### RECORDS TO USE
/-- CST stores, as one packed vector of the split's elements in lane order, the header and the shorter of the two forms; LD.pk
delivers each lane's element as a long result: 0 past the vector's end or where the mask has no bit for it, else the bits of the
payload that belong to it, by its number in the raw form and by the mask's bits below it in the packed one (R185 to R187, R351,
R352). HGL delivers the features of each lane, summed corner by corner; HGA enters a counted command and its reductions at the
homes (R194, R195, R414, R415). That the values of LD.pk and HGL are those of the issuing step is notes/assumptions/14.md, and that an
LD.pk may pass by the header or mask of its own warp's CST that has not registered notes/assumptions/91.md. Each where its reads succeed and need not wait; and the last clauses say that the four complete on
plain memory of this device wherever the record they name is well formed and every access passes the checks of R171. -/
def Obligations.PackedVectorsAndHashGrid : Prop :=
  (∀ (o : MOps) (s : State) (pa : Nat),
    let w := s.warp; let H := w.ea o 16 s.lowest; let h := Pk.of (s.rdN pa 16); let wd := h.width
    let regs := szRegs o.sz.toNat; let per := 32 * regs / wd
    let es := (List.range (32 * per)).map fun e =>
      if s.mask.getLsbD (e / per) then w.regN o.d.toNat (e / per) regs / 2 ^ (wd * (e % per)) % 2 ^ wd else 0
    let pk := packVector wd es
    (∀ l ∈ s.lanes, w.ea o 16 l = H) → s.reach .wr 16 .misaligned false H = .ok pa → w.conflicts s.mask pa 16 = false →
    isFabric pa = false → s.swHeld pa 16 = false → s.bad pa 16 = false → h.bad = false → pk.2.length ≤ h.cap →
    (∀ i, 16 * i < pk.2.length → ∃ q, s.reach .wr 16 .misaligned false (H + 16 + 16 * i) = .ok q) →
    Reaches (.cst o) s fun t => OnlyWarpIds s t ∧ t.warp = { w with ops := t.warp.ops }
      ∧ ∃ os, t.warp.ops = w.ops ++ os
        ∧ (∀ x ∈ os, x.kind = .st ∧ x.mask = s.mask ∧ s.reach .wr 16 .misaligned false x.va = .ok x.pa)
        ∧ os.map (·.va) = (List.range os.length).map (fun i => H + 16 * i)
        ∧ os.flatMap (fun x => leBytes x.size x.data)
          = ({ h with raw := pk.1, n := 32 * per, len := pk.2.length } : Pk).bytes ++ pk.2)
  ∧ (∀ (o : MOps) (s : State) (v : Nat → Nat),
    let w := s.warp; let sz := o.sz.toNat; let H := fun l => modW 64 (w.reg64 o.a.toNat l + sext 7 o.off.toNat * 16)
    let e := fun l => match o.x with | none => 0 | some x => (w.reg x.idx.toNat l).toNat
    -- the element of wd bits that starts at bit p of what follows the header
    let elem := fun (l p wd : Nat) => ∃ y, s.readNow l (H l + 16 + p / 32 * 4) 4 = .ok y false
      ∧ v l = if sz = 1 ∨ sz = 3 then modW 32 (sext wd (y / 2 ^ (p % 32) % 2 ^ wd)) else y / 2 ^ (p % 32) % 2 ^ wd
    let v' := s.pkViews
    (∀ l ∈ s.lanes, ∃ x, v'.1.1.readNow l (H l) 16 false = .ok x false ∧
      let h := Pk.of x; let wd := h.width
      h.bad = false ∧ (if wd ≤ 8 then sz ≤ 1 else if wd = 16 then sz = 2 ∨ sz = 3 else sz = 4)
      ∧ (h.n ≤ e l ∧ v l = 0
        ∨ e l < h.n ∧ h.raw = true ∧ elem l (e l * wd) wd
        ∨ e l < h.n ∧ h.raw = false ∧ ∃ m : Nat → Nat,
            (∀ g, g ≤ e l / 128 → v'.1.2.readNow l (H l + 16 + 16 * g) 16 false = .ok (m g) false) ∧
            let bit := fun j => bitOf (m (j / 128)) (j % 128)
            (bit (e l) = false ∧ v l = 0
              ∨ bit (e l) = true ∧ elem l (8 * maskBytes h.n + ((List.range (e l)).filter bit).length * wd) wd))) →
    Reaches (.ldPk o) s fun t => ∃ u, OnlyReads v'.2 u ∧ Adds u t s.lanes fun l =>
      { id := 0, iss := s.nextId, lane := l, kind := .ld, va := H l, size := 0, sz := 4, acq := mAcq o, dest := some o.d,
        done := true, val := v l })
  -- headers and masks are read with the warp's own stores, but for those of a CST that has not registered, each or none
  ∧ (∀ s : State, let v := s.pkViews; let old := s.updWarp fun w => { w with ops := w.ops.filter fun x => !(x.kind == .st && x.mask != 0#32) }
    ((∀ x ∈ s.warp.ops, x.kind = .st → x.mask = 0#32) → v = ((s, s), s))
    ∧ ((∃ x ∈ s.warp.ops, x.kind = .st ∧ x.mask ≠ 0#32) →
        v.2 = { s with fresh := s.fresh + 1 } ∧ (v.1.1 = s ∨ v.1.1 = old) ∧ (v.1.2 = s ∨ v.1.2 = old)))
  ∧ (∀ (o : VOps) (s : State) (x : Nat) (r : Region),
    let w := s.warp; let va := w.reg64 o.b.toNat 0
    va % 256 = 0 → s.readBlock16 s.lowest va 16 = .ok x → Region.parse x = some r →
    w.rangeOk o.a.toNat r.d false = true → w.rangeBad s.mask o.a.toNat r.d = false →
    (w.rangeOk o.d.toNat (r.l * r.f) false = true →
      let cs := fun l => r.corners (w.coords o.a.toNat r.d l)
      (∀ l ∈ s.lanes, s.hgLane r .rd o.a.toNat l r.paddr (r.psize * r.f) = none
        ∧ s.mustWait l (s.paramReads r o.a.toNat l) = false
        ∧ ∀ c ∈ cs l, ∀ f, f < r.f → (s.param r l (r.paddr c.2.1) f).2 = false) →
      Reaches (.hgl o) s fun t => ∃ u, OnlyReads s u ∧ Adds u t s.lanes fun l =>
        { id := 0, iss := s.nextId, lane := l, kind := .fn, size := 0, data := r.l * r.f, dest := some o.d, done := true,
          val := packElems 32 ((List.range (r.l * r.f)).map fun i => ((cs l).foldl (fun acc c =>
            if c.1 = i / r.f then
              ne32 (fmaE false (dec32 c.2.2) (s.param r l (r.paddr c.2.1) (i % r.f)).1 (dec32 acc)) else acc) 0#32).toNat) })
    ∧ (w.rangeOk o.d.toNat (r.l * r.f) true = true → w.rangeBad s.mask o.d.toNat (r.l * r.f) = false → w.caux < 63 →
      s.mask ≠ 0#32 →
      (∀ l ∈ s.lanes, s.hgLane r .wr o.a.toNat l (fun e => r.gbase + r.gsize * (r.f * e)) (r.gsize * r.f) = none) →
      Reaches (.hga o) s fun t => ∃ (u : State) (y : Cmd) (os : List Op), OnlyReads s u ∧ Queues u t y os
        ∧ y.op = 0x66 ∧ y.ctr = .aux ∧ y.slot = s.cur.slot ∧ os.length ≤ y.units
        ∧ ∀ p ∈ os, p.kind = .hga ∧ p.data2 = s.nextId ∧ p.size = r.gsize ∧ (r.exact_ = true → p.aop = 0)
          ∧ (r.exact_ = false → p.aop = 9) ∧ s.reach .wr r.gsize .misaligned false p.va = .ok p.pa))
  ∧ (∀ (o : MOps) (s : State) (pa : Nat),
    let H := s.warp.ea o 16 s.lowest; let h := Pk.of (s.rdN pa 16); let regs := szRegs o.sz.toNat
    s.Plain → (∀ l ∈ s.lanes, s.warp.ea o 16 l = H) → s.reach .wr 16 .misaligned false H = .ok pa → isFabric pa = false →
    h.bad = false → 128 * regs ≤ h.cap → (∀ i, i < 8 * regs → s.Passes .wr (H + 16 + 16 * i) 16) →
    Reaches (.cst o) s fun t => OnlyWarpIds s t ∧ t.warp = { s.warp with ops := t.warp.ops } ∧ ∀ x ∈ t.warp.ops, x.kind = .st)
  ∧ (∀ (o : MOps) (s : State),
    let sz := o.sz.toNat; let H := fun l => modW 64 (s.warp.reg64 o.a.toNat l + sext 7 o.off.toNat * 16)
    s.Plain → (∀ l ∈ s.lanes, ∃ pa, s.reach .rd 16 .misaligned false (H l) = .ok pa ∧ isFabric pa = false ∧
      let h := Pk.of (s.rdN pa 16)
      h.bad = false ∧ (if h.width ≤ 8 then sz ≤ 1 else if h.width = 16 then sz = 2 ∨ sz = 3 else sz = 4)
      ∧ ∀ k, k < maskBytes h.n + (h.n * h.width + 31) / 32 * 4 →
          (k % 16 = 0 → s.Passes .rd (H l + 16 + k) 16) ∧ (k % 4 = 0 → s.Passes .rd (H l + 16 + k) 4)) →
    Reaches (.ldPk o) s fun t => ∃ (u : State) (v : Nat → Nat), OnlyReads s u ∧ Adds u t s.lanes fun l =>
      { id := 0, iss := s.nextId, lane := l, kind := .ld, va := H l, size := 0, sz := 4, acq := mAcq o, dest := some o.d,
        done := true, val := v l })
  ∧ ∀ (o : VOps) (s : State) (pa : Nat) (r : Region),
    let w := s.warp; let va := w.reg64 o.b.toNat 0; let cs := fun l => r.corners (w.coords o.a.toNat r.d l)
    s.Plain → va % 256 = 0 → isFabric pa = false → isFabric (pa + 255) = false →
    (∀ i, i < 16 → s.reach .rd 16 .misaligned false (va + 16 * i) = .ok (pa + 16 * i)) → Region.parse (s.rdN pa 256) = some r →
    w.rangeOk o.a.toNat r.d false = true → w.rangeBad s.mask o.a.toNat r.d = false →
    (∀ l ∈ s.lanes, ∀ i, i < r.d → (dec32 (w.reg (o.a.toNat + i) l)).isNan = false) →
    (w.rangeOk o.d.toNat (r.l * r.f) false = true →
      (∀ l ∈ s.lanes, ∀ c ∈ cs l, ∀ p ∈ entryPieces (r.paddr c.2.1) (r.psize * r.f), s.Passes .rd p.1 p.2) →
      Reaches (.hgl o) s fun t => ∃ (u : State) (v : Nat → Nat), OnlyReads s u ∧ Adds u t s.lanes fun l =>
        { id := 0, iss := s.nextId, lane := l, kind := .fn, size := 0, data := r.l * r.f, dest := some o.d, done := true,
          val := v l })
    ∧ (w.rangeOk o.d.toNat (r.l * r.f) true = true → w.rangeBad s.mask o.d.toNat (r.l * r.f) = false → w.caux < 63 →
      s.mask ≠ 0#32 →
      (∀ l ∈ s.lanes, ∀ c ∈ cs l, ∀ p ∈ entryPieces (r.gbase + r.gsize * (r.f * c.2.1)) (r.gsize * r.f), s.Passes .wr p.1 p.2) →
      Reaches (.hga o) s fun t => ∃ (u : State) (y : Cmd) (os : List Op), OnlyReads s u ∧ Queues u t y os ∧ y.op = 0x66)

### EXERCISE
Determine the number of lines in the entries above where the string "gbase" appears. Answer with the number alone.

### WRITTEN ANSWER
2